● **WORK TASK**
From the entries below, return only the lines starting at the one that contains "def State.isolateCheck (s" and ending at the one that contains "let s := (s.log", exactly as they stand.

━━━━━ SUPPLIED MATERIAL ━━━━━

-- ==== Sys2Proof/Machine/FabLost.lean ====
section
/-! DEFINITION. A fabric port that loses its messages (R307, R318, R333): how puts, gets, rounds, checkpoints and
restores on it end, and isolation after too many violations. -/

namespace Sys2Proof.Machine

/-- A put or get this module initiated ends with a status (R331): its unit is free; a chained put's LAUNCH has
already ended. -/
def State.finishMessage (s : State) (m : TxMessage) (status : BitVec 8) : State :=
  match s.packet? m.part m.packet with
  | some k =>
    if !k.ended ∧ (pktOpcode k.bytes = 0x21 ∨ pktOpcode k.bytes = 0x22) then s.endPacket m.part m.packet status
    else s.onPart m.part (fun q => { q with units := q.units.filter (fun u => decide (u.packet ≠ m.packet)) })
  | none => s.onPart m.part (fun q => { q with units := q.units.filter (fun u => decide (u.packet ≠ m.packet)) })

/-- A window is named by a message in progress. -/
def State.windowBusy (s : State) (w : Nat) : Bool :=
  allFPorts.any (fun n => (s.fab n).rxPuts.any (fun m => decide (m.window = w ∧ m.status = 0)))

/-- Windows whose deregistration waits are removed once no message in progress names them (R328). -/
def State.settleWindows (s : State) : State :=
  s.windows.foldl (fun s e =>
    match e.2.leaving with
    | some id =>
      if s.windowBusy e.1 then s
      else ({ s with windows := Sparse.erase s.windows e.1 }).endPacket e.2.part id stOk
    | none => s) s

/-- A CHECKPOINT ends before its time (R307): the count of granules acknowledged, and MIRROR_FAIL. -/
def State.failCheckpoint (s : State) (p : Part) : State :=
  match (s.part p).update.ckpt with
  | none => s
  | some j =>
    let s := s.onUpdate p (fun u => { u with ckpt := none })
    let s := s.endPacket p j.packet stAbandoned (fun k => { k with value := j.number + j.acked * 2 ^ 32 })
    s.log updSource 5 (f4 j.number ++ f1 (j.number % 2) ++ f4 j.acked ++ f1 j.port.val)

/-- A RESTORE whose reads fail ends with ABANDONED; once the slot was being copied, the state region is undefined (R308). -/
def State.failRestore (s : State) (p : Part) : State :=
  match (s.part p).update.restore with
  | none => s
  | some j =>
    let s := if j.chosen.isSome then s.scrambleRegion p else s
    (s.onUpdate p (fun u => { u with restore := none })).endPacket p j.packet stAbandoned

/-- Checkpoints and restores on a port end (R307, R308, R318). -/
def State.mirrorLost (s : State) (n : FPort) : State :=
  allParts.foldl (fun s p =>
    let u := (s.part p).update
    let s := if u.ckpt.any (fun j => decide (j.port = n)) then s.failCheckpoint p else s
    if u.restore.any (fun j => decide (j.port = n)) then s.failRestore p else s) s

/-- Rounds on a port: its primary tree fails, its mirror tree's checks are skipped (R355, R357). -/
def State.roundsLost (s : State) (n : FPort) : State :=
  allParts.foldl (fun s p =>
    ((s.part p).rounds.filter (fun r => decide (r.state ≠ .pending))).foldl (fun s r =>
      if (r.ports.take 3).contains (some n) then s.failRound p r 3 (some n)
      else if (r.ports.drop 3).contains (some n) then (s.skipChecks p r (some n)).finishRound p r
      else s) s) s

/-- The port's sequence numbers, credits, buffers and messages begin anew (R318). -/
def FabPort.fresh (q : FabPort) : FabPort :=
  { q with
    granted := List.replicate 7 0
    used := List.replicate 7 0
    returned := List.replicate 7 0
    waiting := []
    replay := []
    nextSeq := 0
    expectSeq := 0
    sendNak := false
    gap := false
    rx := []
    rxPuts := []
    rxMirror := []
    txMessages := []
    known := false
    away := false }

/-- Every message in progress on a port ends (R318). -/
def State.portLost (s : State) (n : FPort) : State :=
  let q := s.fab n
  let s := s.onFab n FabPort.fresh
  let s := q.txMessages.foldl (fun s m => s.finishMessage m stAbandoned) s
  let s := (q.rxPuts.filter (fun m => decide (m.status = 0))).foldl (fun s m =>
    s.log (fabSource n) 11 (f4 m.window ++ f2 m.tag.toNat ++ f4 m.written)) s
  ((s.settleWindows).roundsLost n).mirrorLost n

/-- A port that has counted more than FAB_VIOL_LIMIT violations within 1 ms is isolated (R333); a retrain in
progress is abandoned (R334). -/
def State.isolateCheck (s : State) (n : FPort) : State :=
  let q := s.fab n
  let v := lastMilli (s.fabTime n) q.violations
  if v.length > s.regN .fabViolLimit ∧ q.state ≠ .isolated then
    let s := (s.log (fabSource n) 9 (f4 v.length)).raiseAlert 7
    let s := s.onFab n (fun q => { q with state := .isolated, violations := [] })
    s.portLost n
  else s

end Sys2Proof.Machine
end

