-- ==== Sys2Proof/Machine/Collectives.lean ====
section
/-! DEFINITION. Collectives (R336-R360): declaring buckets, activating rounds, becoming ready, and the messages
and timers that drive a round. -/

namespace Sys2Proof.Machine

/-! ## Bucket table entries (Tables 12.1 and 12.2) -/

def entKind (e : List Byte) : Nat := bitsOf (field e 4 4) 1 0
def entSrcBf16 (e : List Byte) : Bool := bitOf (field e 4 4) 2
def entWireBf16 (e : List Byte) : Bool := bitOf (field e 4 4) 3
def entValid (e : List Byte) : Bool := bitOf (field e 4 4) 4
def entSize (e : List Byte) : Nat := field e 10 4
def entSrc (e : List Byte) : Nat := field e 14 2
def entDst (e : List Byte) : Nat := field e 16 2
def entList (e : List Byte) : Nat := field e 18 6
def entMembers (e : List Byte) : Nat := field e 24 4
def entReadyCount (e : List Byte) : Nat := field e 28 4
def entCredits (e : List Byte) : Nat := bitsOf (field e 32 2) 5 0
def entEngine (e : List Byte) : Nat := bitsOf (field e 32 2) 7 6
def entReadyObj (e : List Byte) : SyncObj := BitVec.ofNat 15 (field e 34 2)
def entDoneObj (e : List Byte) : SyncObj := BitVec.ofNat 15 (field e 36 2)
def entTag (e : List Byte) : BitVec 16 := BitVec.ofNat 16 (field e 38 2)

/-- Insert a rank into an ascending list. -/
def insertRank (x : Nat) : List Nat → List Nat
  | [] => [x]
  | y :: r => if x ≤ y then x :: y :: r else y :: insertRank x r
/-- Ranks in ascending order (R338). -/
def sortRanks (l : List Nat) : List Nat := l.foldr insertRank []

/-- The ranks of a member list. -/
def State.memberRanks (s : State) (p : Part) (e : List Byte) : List Nat :=
  (upTo (entMembers e)).map (fun i => leNat (s.readVa p (entList e + 4 * i) 4))

/-- Every page of a tensor lies in the Reserve. -/
def State.allReserve (s : State) (p : Part) (d : Desc) : Bool :=
  (upTo (ceilDiv (d.base % pageSize + d.footprint) pageSize)).all (fun j =>
    match s.place p (d.base / pageSize * pageSize + j * pageSize) with
    | .reserve _ => true
    | _ => false)

/-- A bucket's data as declared (R336, R338). -/
def mkBucket (b : Nat) (e : List Byte) (ranks : List Nat) (rank s0 : Nat) : Bucket where
  kind := entKind e
  wireBf16 := entWireBf16 e
  srcBf16 := entSrcBf16 e
  size := entSize e
  src := BitVec.ofNat 16 (entSrc e)
  dst := BitVec.ofNat 16 (entDst e)
  ranks := ranks
  position := (ranks.findIdx? (fun r => decide (r = rank))).getD 0
  readyCount := entReadyCount e
  readyObj := entReadyObj e
  doneObj := entDoneObj e
  groupTag := entTag e
  engine := if entEngine e = 0 then 0 else if entEngine e = 1 then 1 else ⟨b % 2, Nat.mod_lt _ (by decide)⟩
  credits := entCredits e
  s0 := s0
  rounds := 0
  lastStep := none
  flags := 0
  mismatch := 0xFFFF

/-! ## BUCKET_DECLARE (R337) -/

/-- A round's condition for being ready locally (R341). -/
def State.readyNow (s : State) (b : Bucket) (r : Round) : Bool :=
  if r.cls = 1 then decide ((b.rounds + 1) * b.readyCount ≤ (s.syncValue b.readyObj).toNat) else r.ready

/-- A round of the bucket has begun and is not done: it is ready locally, it reduces or drains, a chunk has come for
it, or an UPDATE_STEP is bound to it (DEDUCED, log 45: R146 and R339 let a bucket whose next round is only expected or
activated be declared anew). -/
def State.roundBegun (s : State) (p : Part) (b : Nat) : Bool :=
  (s.part p).rounds.any (fun r => decide (r.bucket = b) && (decide (r.state = .reducing ∨ r.state = .draining ∨ r.cls = 3)
    || ((s.part p).bucket? b).any (fun x => s.readyNow x r)
    || !r.upLeft.isEmpty || !r.upRight.isEmpty || !r.mupLeft.isEmpty || !r.mupRight.isEmpty))
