-- ==== Sys2Proof/Machine/Steering.lean ====
section
/-! DEFINITION. Assize and the step end (R141-R161): the snapshot, the width rule, the silent rule, the width
words, the state record, restore, agreement, cold start and divergence. -/

namespace Sys2Proof.Machine

/-! ## Configuration (R148-R150, R531) -/

/-- A four-byte table entry, if its memory is mapped and sound (R531). -/
def State.tableEntry (s : State) (p : Part) (a : Nat) : Option Nat :=
  if s.pageMapped p a && !s.poisoned p a 4 then some (leNat (s.readVa p a 4)) else none

/-- The group configuration and the watch table as memory holds them. -/
def State.groupTable (s : State) (p : Part) : List (Option Nat) :=
  (upTo (s.regN .aszGroupCount p.val)).map (fun g => s.tableEntry p (s.regN .aszGroupBase p.val + 4 * g))
def State.watchTable (s : State) (p : Part) : List (Option Nat) :=
  (upTo (s.regN .aszWatchCount p.val)).map (fun i => s.tableEntry p (s.regN .aszWatchBase p.val + 4 * i))

/-- The record of a watched handle: none when the handle is free, fails its check or names none (R531). -/
def State.watchedRecord (s : State) (p : Part) (h : Nat) : Nat :=
  match s.checkHandle p h with
  | .ok d => d.stats
  | .fail _ _ => 0

/-- A watch entry as Assize keeps it (R149). -/
def State.watchEntry (s : State) (p : Part) (e : Option Nat) : WatchEntry :=
  match e with
  | none => ⟨false, 0, 0, 3, 0⟩
  | some e => ⟨true, bitsOf e 15 0, bitsOf e 27 16, bitsOf e 29 28, s.watchedRecord p (bitsOf e 15 0)⟩

/-- The parameters of Table 5.7, as the registers hold them. -/
def State.aszParams (s : State) (p : Part) : List Nat :=
  (upTo 3).map (fun r => s.regN .aszThresh p.val r) ++ (upTo 3).map (fun r => s.regN .aszUflow p.val r)
    ++ (upTo 3).map (fun r => s.regN .aszRun p.val r) ++ [s.regN .aszSilent p.val, s.regN .aszColdSteps p.val]

/-- Places of a list that hold nothing. -/
def missing (l : List (Option Nat)) : List Nat := l.zipIdx.filterMap (fun x => if x.1.isNone then some x.2 else none)

/-- A role at a width with no run; a group with every role at its w_max (R148, R160). -/
def RoleState.start (code : Nat) : RoleState := ⟨code, 0, 0, false⟩
def GroupState.cold (e : Nat) : GroupState :=
  ⟨RoleState.start (cfgMax e 0), RoleState.start (cfgMax e 1), RoleState.start (cfgMax e 2), false⟩

/-- A group's configuration in force. -/
def Assize.cfg (a : Assize) (g : Nat) : Nat := (Sparse.find? a.config g).getD 0xFFF
/-- A group's state; one with none starts at its w_max. -/
def Assize.group (a : Assize) (g : Nat) : GroupState := (Sparse.find? a.groups g).getD (GroupState.cold (a.cfg g))

/-- The watched G tensors of a group that have a record. -/
def Assize.gTensors (a : Assize) (g : Nat) : List Nat :=
  (a.watch.filter (fun w => w.readable && decide (w.role = 2 ∧ w.group = g ∧ w.record ≠ 0))).map (fun w => w.handle)

/-- Take the tables and parameters in force: groups new to the count start at w_max, those beyond it lose their
state (R148, R149). -/
def State.loadConfig (s : State) (p : Part) : State :=
  let groups := s.groupTable p
  let watch := (s.watchTable p).map (fun e => s.watchEntry p e)
  let n := groups.length
  let params := s.aszParams p
  s.onAssize p (fun a =>
    let config := groups.zipIdx.foldl (fun c x => match x.1 with
      | some e => Sparse.put c x.2 e
      | none => c) (a.config.filter (fun e => decide (e.1 < n)))
    let fresh := (upTo n).filter (fun g => (Sparse.find? a.groups g).isNone)
    let b := { a with config := config, unread := missing groups, watch := watch, params := params, groupCount := n }
    let runs := a.silentRuns.filter (fun e => decide (e.1 / 65536 < n) && !fresh.contains (e.1 / 65536))
    { b with groups := (upTo n).map (fun g => (g, b.group g)), silentRuns := runs })

/-- The memory a reading of the tables touches. -/
def State.configRanges (s : State) (p : Part) : List (Nat × Nat) :=
  [(s.regN .aszGroupBase p.val, 4 * s.regN .aszGroupCount p.val), (s.regN .aszWatchBase p.val, 4 * s.regN .aszWatchCount p.val)]
    ++ (s.watchTable p).flatMap (fun e => match e with
      | some e => s.handleRanges p (bitsOf e 15 0)
      | none => [])

/-- CRC-32C over the tables and parameters (R158, R531); the order and sizes are the model's (log 39). -/
def State.configDigest (s : State) (p : Part) : Nat :=
  let four (e : Option Nat) : List Byte := leBytes 4 (e.getD 0xFFFFFFFF)
  let params := s.aszParams p
  crc32c ((s.groupTable p).flatMap four ++ (s.watchTable p).flatMap four
    ++ (params.take 10).flatMap (fun v => leBytes 8 v) ++ leBytes 4 (params.getD 10 0))

/-! ## The state record (R157, Tables 5.10 and 5.11) -/

/-- One role's word. -/
def roleWord (r : RoleState) : List Byte := leBytes 4 (r.code % 4 + 256 * r.up + 65536 * r.down)

/-- The silent run of a watched G tensor of a group (R156). -/
def Assize.silent (a : Assize) (g h : Nat) : Nat := Sparse.get 0 a.silentRuns (65536 * g + h)

/-- A group's 16 bytes. -/
def Assize.groupBytes (a : Assize) (g : Nat) : List Byte :=
  let x := a.group g
  let run := (a.gTensors g).foldl (fun m h => Nat.max m (a.silent g h)) 0
  roleWord x.a ++ roleWord x.w ++ roleWord x.g
    ++ leBytes 4 (run + 65536 * b2n x.promoted + 131072 * b2n x.a.atMax + 262144 * b2n x.w.atMax + 524288 * b2n x.g.atMax)

/-- CRC-32C over bytes 27:0 of the header and the group states. -/
def recordCrc (header groups : List Byte) : Nat := crc32c (header.take 28 ++ groups)

/-- The per-tensor silent runs kept beside the record (R157): two bytes for each watch entry, in watch table order, of
the run of the G tensor it names and zero for any other (DESIGN CHOICE, log 64). -/
def Assize.runBytes (a : Assize) : List Byte :=
  a.watch.flatMap (fun w => leBytes 2 (if w.readable && decide (w.role = 2) then a.silent w.group w.handle else 0))

/-- The record of the current state. -/
def State.aszRecord (s : State) (p : Part) (step : Nat) : List Byte :=
  let a := (s.part p).assize
  let groups := (upTo a.groupCount).flatMap a.groupBytes
  let head := leBytes 4 0x315A5341 ++ leBytes 4 1 ++ leBytes 8 step ++ leBytes 4 a.groupCount
    ++ leBytes 4 (s.configDigest p) ++ leBytes 4 a.coldLeft
  head ++ leBytes 4 (recordCrc head groups) ++ List.replicate 32 0 ++ groups

/-- One role's state from its word. -/
def parseRole (w : Nat) (atMax : Bool) : RoleState := ⟨bitsOf w 1 0, bitsOf w 15 8, bitsOf w 31 16, atMax⟩

/-- A group's state and its silent run from 16 bytes. -/
def parseGroup (bs : List Byte) : GroupState × Nat :=
  let x := field bs 12 4
  (⟨parseRole (field bs 0 4) (bitOf x 17), parseRole (field bs 4 4) (bitOf x 18), parseRole (field bs 8 4) (bitOf x 19),
    bitOf x 16⟩, bitsOf x 15 0)

/-- Group states a record holds. -/
def recordGroups (bs : List Byte) : Nat := Nat.min (field bs 16 4) 4096

/-- Why a partition's state is invalid (R158): the first cause that holds. Once Assize has adopted a state or gone
cold only the first can hold (DEDUCED, log 42). -/
def State.invalidCause (s : State) (p : Part) : Option Nat :=
  let a := (s.part p).assize
  if !a.everRestored then some 1
  else if !a.awaiting then none
  else
    let bs := a.restored.getD []
    if field bs 0 4 ≠ 0x315A5341 ∨ field bs 4 4 ≠ 1 ∨ bs.length < 64
        ∨ recordCrc bs ((bs.drop 64).take (16 * recordGroups bs)) ≠ field bs 28 4 then some 2
    else if field bs 16 4 ≠ s.regN .aszGroupCount p.val then some 3
    else if field bs 20 4 ≠ s.configDigest p then some 4
    else none

/-- The state digest: the restored record's while it is judged and sound, else the current state's (R158). -/
def State.stateDigest (s : State) (p : Part) (step : Nat) : Nat :=
  let a := (s.part p).assize
  if a.awaiting && (s.invalidCause p).isNone then field (a.restored.getD []) 28 4 else field (s.aszRecord p step) 28 4

/-- The record and the runs that a snapshot of step `n` keeps for a later CHECKPOINT (R157): those of the restored state
while it is awaited and sound, as in the digest. -/
def State.savedState (s : State) (p : Part) (n : Nat) : List Byte × List Byte :=
  let a := (s.part p).assize
  if a.awaiting && (s.invalidCause p).isNone then
    let bs := a.restored.getD []
    let k := 64 + 16 * recordGroups bs
    (bs.take k, bs.drop k)
  else (s.aszRecord p n, a.runBytes)

/-- What a CHECKPOINT saves (R157): the state at the last snapshot; before the first one the state as it stands. -/
def State.savedNow (s : State) (p : Part) : List Byte × List Byte :=
  ((s.part p).assize.saved).getD (s.savedState p (s.regN .partStep p.val))

/-- This member's header, and whether its state is invalid noted and, while a restored state is awaited,
logged. -/
def State.ownHeader (s : State) (p : Part) (step : Nat) : State × List Byte :=
  let cause := s.invalidCause p
  let head := summaryHeader step (s.stateDigest p step) cause.isSome
  let awaiting := (s.part p).assize.awaiting
  let s := s.onAssize p (fun a => { a with invalid := cause.isSome })
  match cause with
  | some c => (if awaiting then s.log (assizeSource p) 5 (f1 c) else s, head)
  | none => (s, head)

/-! ## STEP_END and its snapshot (R141-R146) -/

/-- STEP_END (R141): it waits for every earlier command; the Update Die takes note of its step (R288). -/
def execStepEnd (ring : Ring) (s : State) : Out :=
  .next (s.opcodeRow ring 0x08 (fun _ _ _ => []) (fun p s k =>
    let before := ((s.part p).packets.filter (fun x =>
      decide (x.id < k.id) && decide (pktOpcode x.bytes = 0x08) && !x.ended)).length
    s.onUpdate p (fun u => { u with stepEnd := some (s.regN .partStep p.val + before) })))

/-- The memory a snapshot touches. -/
def State.snapshotRanges (s : State) (p : Part) : List (Nat × Nat) :=
  s.configRanges p ++ ((s.part p).tensors.filter (fun t => decide (t.2.record ≠ 0))).map (fun t => (t.2.record, 64))

/-- A watch entry's summary entry, with the poison of its record. -/
def State.watchSummary (s : State) (p : Part) (w : WatchEntry) : List Byte × Bool :=
  if !w.readable then (emptyEntry 0xFFFF 0, false)
  else if w.record = 0 then (emptyEntry w.handle w.handle, false)
  else (summaryEntry w.handle (s.readVa p w.record 64), s.poisoned p w.record 64)

/-- The ring of a partition's Gauger: its lowest die's. -/
def State.gaugerOf (s : State) (p : Part) : BitVec 16 := gaugerSource ((s.diesOf p).headD 0)

/-- Clear every record of the partition; the watched ones are held (R141). -/
def State.clearRecords (s : State) (p : Part) : State :=
  let watched := (((s.part p).assize.watch.map (fun w => w.record)).filter (fun a => decide (a ≠ 0))).eraseDups
  let all := ((((s.part p).tensors.map (fun t => t.2.record)).filter (fun a => decide (a ≠ 0))) ++ watched).eraseDups
  let s := all.foldl (fun s a =>
    s.writeVa p a (clearedRecord (s.readVa p a 64) (watched.contains a)) (s.poisoned p a 64)) s
  s.onAssize p (fun a => { a with held := watched.foldl (fun m x => Sparse.put m x true) a.held })

/-- Copy the widths into a slot and mark them provisional (R141). -/
def Assize.provisional (a : Assize) (slot : Nat) : Assize :=
  let old := a.words.filter (fun e => decide (e.1 / 4096 ≠ slot))
  { a with words := (upTo a.groupCount).foldl (fun m g =>
      let x := if a.awaiting then GroupState.cold (a.cfg g) else a.group g
      Sparse.put m (slot * 4096 + g) (mkWord x.a.code x.w.code x.g.code x.promoted (a.cold || a.awaiting) false true)) old }

/-- A page of the partition's own HBM that may be written (R154). -/
def State.ownHbmPage (s : State) (p : Part) (va : Nat) : Bool :=
  match pageIndex va with
  | some i => let e := (s.part p).page i
              e.valid && e.writable && decide (e.target = .hbm) && !e.foreign
  | none => false

/-- Both slots of the memory copy lie in such pages. -/
def State.copyOk (s : State) (p : Part) : Bool :=
  let base := s.regN .aszWordBase p.val
  s.ownHbmPage p base && s.ownHbmPage p (base + 16383)

/-- Keep the copy of a slot's words in memory; when its pages cannot take it, that is logged once after each write of
ASZ_WORD_BASE (R153, R154). -/
def State.copyWords (s : State) (p : Part) (slot : Nat) (words : List (Nat × BitVec 16)) : State :=
  let base := s.regN .aszWordBase p.val
  if s.copyOk p then words.foldl (fun s w => s.writeVa p (base + 8192 * slot + 2 * w.1) (leBytes 2 w.2.toNat) false) s
  else if (s.part p).assize.copyLogged then s
  else (s.onAssize p (fun a => { a with copyLogged := true })).log (assizeSource p) 11 (f8 base)

/-- Promotions that software has ended (R156). -/
def Assize.endPromotions (a : Assize) : Assize :=
  { a with
    groups := a.groups.map (fun e => (e.1, if a.clears.contains e.1 then { e.2 with promoted := false } else e.2))
    demote := a.demote ++ (a.clears.filter (fun g => (a.group g).promoted)).flatMap a.gTensors
    clears := [] }

/-- The partition's statistics bucket (R144). -/
def Partition.statsBucket (q : Partition) : Option (Nat × Bucket) := List.find? (fun b => b.2.kind = 1) q.buckets

/-- The statistics round of a step has ended before the step's snapshot, and its result waits for it (R147). -/
def Assize.statsDone (a : Assize) (n : Nat) : Bool := a.arrived.any (fun x => !x.agreement && decide (x.step = n))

━━━━━

● **EXERCISE SOLUTION**
def State.isolateCheck (s : State) (n : FPort) : State :=
  let q := s.fab n
  let v := lastMilli (s.fabTime n) q.violations
  if v.length > s.regN .fabViolLimit ∧ q.state ≠ .isolated then
    let s := (s.log (fabSource n) 9 (f4 v.length)).raiseAlert 7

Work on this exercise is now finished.